Chisenhale Dance Space
- Chisenhale Dance Space
- Interactive map of Chisenhale Dance Space
- Address: 64 – 84 Chisenhale Road, London, E3 5QZ London
- Coordinates: 51°31′59″N 0°02′23″W﻿ / ﻿51.5330°N 0.0396°W

Construction
- Opened: 1984

Website
- http://www.chisenhaledancespace.co.uk

= Chisenhale Dance Space =

British charitable organisation

Chisenhale Dance Space is a British, member-led charitable organisation based in east London. It provides rehearsal and performance space for independent dancers.

It was founded in the early 1980s by members of the X6 Dance Collective who were originally housed in Butler's Wharf It officially opened as a public performance space in December 1984, supported by well-known dancer and choreographer Gill Clarke.

The organisation is based on the top floor of a former veneer factory near Victoria Park in the London Borough of Tower Hamlets. The space comprises offices, dance studios and a 75-seater theatre and performance space which is available for professional and community use. Chisenhale Gallery and Chisenhale Art Place are situated in the same former factory.

The Chisenhale Dance Space focus is artist development, experimentation, research, and the creation of new dance and movement works. Their projects consist of artist development programmes and community outreach, such as Inspiring Young Londoners Through Dance, which was part of the Transformers scheme to celebrate the 2012 Summer Olympics.

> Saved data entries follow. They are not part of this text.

-- ==== Sys2Proof/Machine/Table.lean ====
section
/-! DEFINITION. The meanings of the runner table's commands (chapter 4) and of the recomputation pass's visit
(R100). -/

namespace Sys2Proof.Machine

/-! ### Recomputation pass -/

/-- The position after a visit; none after slot 255 (R100). -/
def nextPosition (i : Slot) : Option Slot := toFin 256 (i.val + 1)

/-- A visit of slot `i`: derive and re-render it if it is OCCUPIED and STALE (R100, R101). -/
def visitSlot (i : Slot) (s : State) : State :=
  match s.rt.slots[i] with
  | some r => if r.stale then rerender i (s.deriveSlot i) else s
  | none => s

/-- PASS_VISIT (R100). -/
def execPassVisit (s : State) : Host.Outcome State Fault Refusal :=
  event s fun s =>
    match s.sa.position with
    | some i => (visitSlot i s).withSa { position := nextPosition i }
    | none => s

/-! ### Roster Fill -/

/-- The fields a Roster Fill carries (R76). -/
structure FillFields where
  name : Option (List Byte)
  wave : Option Wave
  upstream : Option (Nat × Nat)
  deriving DecidableEq, Repr

/-- The fields of a Roster Fill after checks 2 to 5, none if one fails (R76). A name is stored character by
character (R63). -/
def fillFields (nameLength wave distance time : Nat) (name : List Byte) : Option FillFields :=
  if 20 < nameLength then none
  else if wave ≠ 0xFF ∧ 7 < wave then none
  else if (distance == 0) != (time == 0xFFFFFFFF) then none
  else if 60000 < distance ∨ (time ≠ 0xFFFFFFFF ∧ Config.maxTick < time) then none
  else
    some
      { name :=
          if nameLength = 0 then none
          else some ((name.take nameLength).map (keepChar 0x7E#8))
        wave := toFin 8 wave
        upstream := if distance = 0 then none else some (distance, time) }

/-- The record with the carried fields replaced and the fill state FILLED (R77, R78). -/
def applyFill (f : FillFields) (r : Record) : Record :=
  { r with
    name := f.name.or r.name, fillWave := f.wave.or r.fillWave, upstream := f.upstream.or r.upstream,
    fill := .filled }

/-- Roster Fill of a bib in the table, in slot `i` (R77). -/
def fillSlot (i : Slot) (bib : Nat) (f : FillFields) (s : State) : State :=
  match s.rt.slots[i] with
  | some r =>
    rerender i
      (s.withRt ((s.rt.withdraw bib).put i (derive s.cmu.waves s.ci (applyFill f r))))
  | none => s

/-- Roster Fill of an absent bib with preload set (R78). -/
def preload (bib : Nat) (f : FillFields) (s : State) : Answer :=
  match s.rt.allocate (derive s.cmu.waves s.ci (applyFill f (Record.fresh bib .filled))) with
  | some (_, table) => .done (s.withRt table)
  | none => .stop .noVictim

/-- A stale fill: counted and discarded (R78). -/
def staleFill (s : State) : State :=
  s.withRt { s.rt with staleFills := satInc Config.halfCountCap s.rt.staleFills }

/-- Roster Fill (R76 to R78). -/
def rosterFill (bib : Nat) (preloadFlag : Bool) (nameLength wave distance time : Nat)
    (name : List Byte) (s : State) : Answer :=
  if !bibOk bib then .refused .badBib s
  else
    match fillFields nameLength wave distance time name with
    | none => .refused .badValue s
    | some f =>
      match s.rt.lookup bib with
      | some i => .done (fillSlot i bib f s)
      | none => if preloadFlag then preload bib f s else .done (staleFill s)

/-- ROSTER_FILL (R76). Flag bits 7 to 1 are ignored (log 11). -/
def execRosterFill (p : Packet) (s : State) : Host.Outcome State Fault Refusal :=
  receive .rosterFill p (fun _ s =>
    let l := payloadOf p
    rosterFill (halfAt l 0) (byteAt l 2 % 2 == 1) (byteAt l 3) (byteAt l 4) (halfAt l 5) (longAt l 7)
      (l.drop 11) s) s

/-! ### Fetch Fills and timeouts -/

/-- Take up to `n` WAITING entries, oldest first: the list after, and the bib and offers of each taken
(R73). -/
def takeFills (now : Nat) : Nat → List FillRequest → List FillRequest × List (Nat × Nat)
  | _, [] => ([], [])
  | n, e :: rest =>
    if e.sent ∨ n = 0 then
      let (after, taken) := takeFills now n rest
      (e :: after, taken)
    else
      let (after, taken) := takeFills now (n - 1) rest
      ({ e with sent := true, offers := e.offers + 1, sentAt := some now } :: after,
        (e.bib, e.offers + 1) :: taken)

/-- Fetch Fills (R73). -/
def fetchFills (maximum : Nat) (c : Channel) (s : State) : State :=
  let (after, taken) := takeFills s.localTime (clamp 1 8 maximum) s.rt.fills
  let s := s.withRt { s.rt with fills := after }
  s.enqueueReply c (.fillList s.rt.waiting taken)

/-- FETCH_FILLS (R73). -/
def execFetchFills (p : Packet) (s : State) : Host.Outcome State Fault Refusal :=
  receive .fetchFills p (fun c s => .done (fetchFills (paramOf p) c s)) s

/-- Whether a SENT entry has reached the fill timeout (R74). -/
def fillExpired (now : Nat) (e : FillRequest) : Bool :=
  e.sent &&
    match e.sentAt with
    | some t => t + Config.fillTimeout ≤ now
    | none => false

/-- Whether an entry that times out leaves the list (R74). -/
def fillGivenUp (now : Nat) (e : FillRequest) : Bool :=
  fillExpired now e && Config.maxOffers ≤ e.offers

/-- An entry after the timeout of those due (R74). -/
def timedOutEntry (now : Nat) (e : FillRequest) : FillRequest :=
  if fillExpired now e then { e with sent := false } else e

/-- The slot of a given-up entry becomes UNFILLED (R74). -/
def unfillSlot (t : RunnerTable) (e : FillRequest) : RunnerTable :=
  match t.slots[e.slot] with
  | some r => t.put e.slot { r with fill := .unfilled }
  | none => t

/-- The timeout of every SENT entry that is due, together (R74; DEDUCED, log 13). -/
def timeOutFills (now : Nat) (t : RunnerTable) : RunnerTable :=
  let t' := (t.fills.filter (fillGivenUp now)).foldl unfillSlot t
  { t' with fills := (t.fills.filter fun e => !fillGivenUp now e).map (timedOutEntry now) }

/-- FILL_TIMEOUT (R74). -/
def execFillTimeout (s : State) : Host.Outcome State Fault Refusal :=
  event s fun s => s.withRt (timeOutFills s.localTime s.rt)

/-! ### Pin and Unpin -/

/-- Pin a record in slot `i` (R80). -/
def RunnerTable.setPin (t : RunnerTable) (i : Slot) (pin : Option Level) : RunnerTable :=
  match t.slots[i] with
  | some r => t.put i { r with pin }
  | none => t

/-- Pin of an absent bib: an UNFILLED record with no fill request (R80). -/
def pinAbsent (bib : Nat) (k : Level) (s : State) : Answer :=
  match s.rt.allocate
      { derive s.cmu.waves s.ci (Record.fresh bib .unfilled) with pin := some k } with
  | some (_, table) => .done (s.withRt table)
  | none => .stop .noVictim

/-- Pin (R80). -/
def pinBib (bib level : Nat) (s : State) : Answer :=
  if !bibOk bib then .refused .badBib s
  else
    match toFin 8 level with
    | none => .refused .badValue s
    | some k =>
      if k = 0 then .refused .badValue s
      else
        match s.rt.lookup bib with
        | some i =>
          if s.rt.isPinned i ∨ s.rt.pinnedCount < Config.pinLimit then
            .done (s.withRt (s.rt.setPin i (some k)))
          else .refused .pinLimit s
        | none =>
          if s.rt.pinnedCount < Config.pinLimit then pinAbsent bib k s
          else .refused .pinLimit s

/-- PIN (R80). -/
def execPin (p : Packet) (s : State) : Host.Outcome State Fault Refusal :=
  receive .pin p (fun _ s => pinBib (halfAt (payloadOf p) 0) (byteAt (payloadOf p) 2) s) s

/-- A request on a bib that must be in the table: BAD_BIB, NOT_PRESENT, or what it does to the slot
(R81, R82). -/
def withBib (bib : Nat) (s : State) (act : Slot → Answer) : Answer :=
  if !bibOk bib then .refused .badBib s
  else
    match s.rt.lookup bib with
    | some i => act i
    | none => .refused .notPresent s

/-- UNPIN (R81). -/
def execUnpin (p : Packet) (s : State) : Host.Outcome State Fault Refusal :=
  receive .unpin p (fun _ s =>
    withBib (paramOf p) s fun i => .done (s.withRt (s.rt.setPin i none))) s

/-! ### Read Record and Correct Pass -/

/-- Read Record of a slot: the Record reply joins the channel's queue (R82). -/
def readSlot (c : Channel) (i : Slot) (s : State) : Answer :=
  match s.rt.slots[i] with
  | some r => .done (s.enqueueReply c (.record i r (s.rt.isHeld i)))
  | none => .refused .notPresent s

/-- READ_RECORD (R82). -/
def execReadRecord (p : Packet) (s : State) : Host.Outcome State Fault Refusal :=
  receive .readRecord p (fun c s => withBib (paramOf p) s fun i => readSlot c i s) s

/-- The pass a Correct Pass leaves: CORRECTED with read count 1, or absent (R83). -/
def correctedPass (tick : Option Nat) : Option Pass :=
  tick.map fun x => newPass x .corrected

/-- Correct Pass of a slot: the pass set or cleared, the record derived and re-rendered (R83). -/
def correctSlot (i : Slot) (pass : PassNo) (tick : Option Nat) (s : State) : State :=
  match s.rt.slots[i] with
  | some r =>
    rerender i
      (s.withRt
        (s.rt.put i (derive s.cmu.waves s.ci (r.withPass pass (correctedPass tick)))))
  | none => s

/-- Whether a Correct Pass tick is the clear encoding or a tick (R83). -/
def correctTickOk (tick : Option Nat) : Bool :=
  match tick with
  | some x => x ≤ Config.maxTick
  | none => true

/-- Correct Pass (R83). -/
def correctPass (bib passCode : Nat) (tick : Option Nat) (s : State) : Answer :=
  if !bibOk bib then .refused .badBib s
  else
    match passNoOf passCode with
    | none => .refused .badValue s
    | some pass =>
      if correctTickOk tick then
        withBib bib s fun i => .done (correctSlot i pass tick s)
      else .refused .badValue s

/-- CORRECT_PASS (R83). -/
def execCorrectPass (p : Packet) (s : State) : Host.Outcome State Fault Refusal :=
  receive .correctPass p (fun _ s =>
    let l := payloadOf p
    correctPass (halfAt l 0) (byteAt l 2) (optLongAt l 3) s) s

/-! ### Table Flush -/

/-- Whether a slot is kept by Table Flush: pinned or held (R85). -/
def RunnerTable.kept (t : RunnerTable) (i : Slot) : Bool := t.isPinned i || t.isHeld i

/-- Table Flush (R85). -/
def RunnerTable.flush (t : RunnerTable) : RunnerTable :=
  { t with
    slots := Vector.ofFn fun i => if t.kept i then t.slots[i] else none
    order := t.order.filter t.kept ++ t.order.filter fun i => !t.kept i
    fills := t.fills.filter fun e => t.kept e.slot }

/-- TABLE_FLUSH (R85). -/
def execTableFlush (p : Packet) (s : State) : Host.Outcome State Fault Refusal :=
  receive .tableFlush p (fun _ s => .done (s.withRt s.rt.flush)) s

end Sys2Proof.Machine
end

The theatre space is used for dance festivals, live performances and dance-related film screenings. The space's 30th anniversary film programme included a screening of Hail the New Puritan – a fictionalised documentary starring Michael Clark and directed by Charles Atlas – which was filmed in Chisenhale Dance Space.

Chisenhale Dance Space is part of the Tower Hamlets Dance Partnership. The other members are East London Dance, Green Candle Dance Company, Trinity Laban Conservatoire of Music and Dance and Central Foundation Girls' School.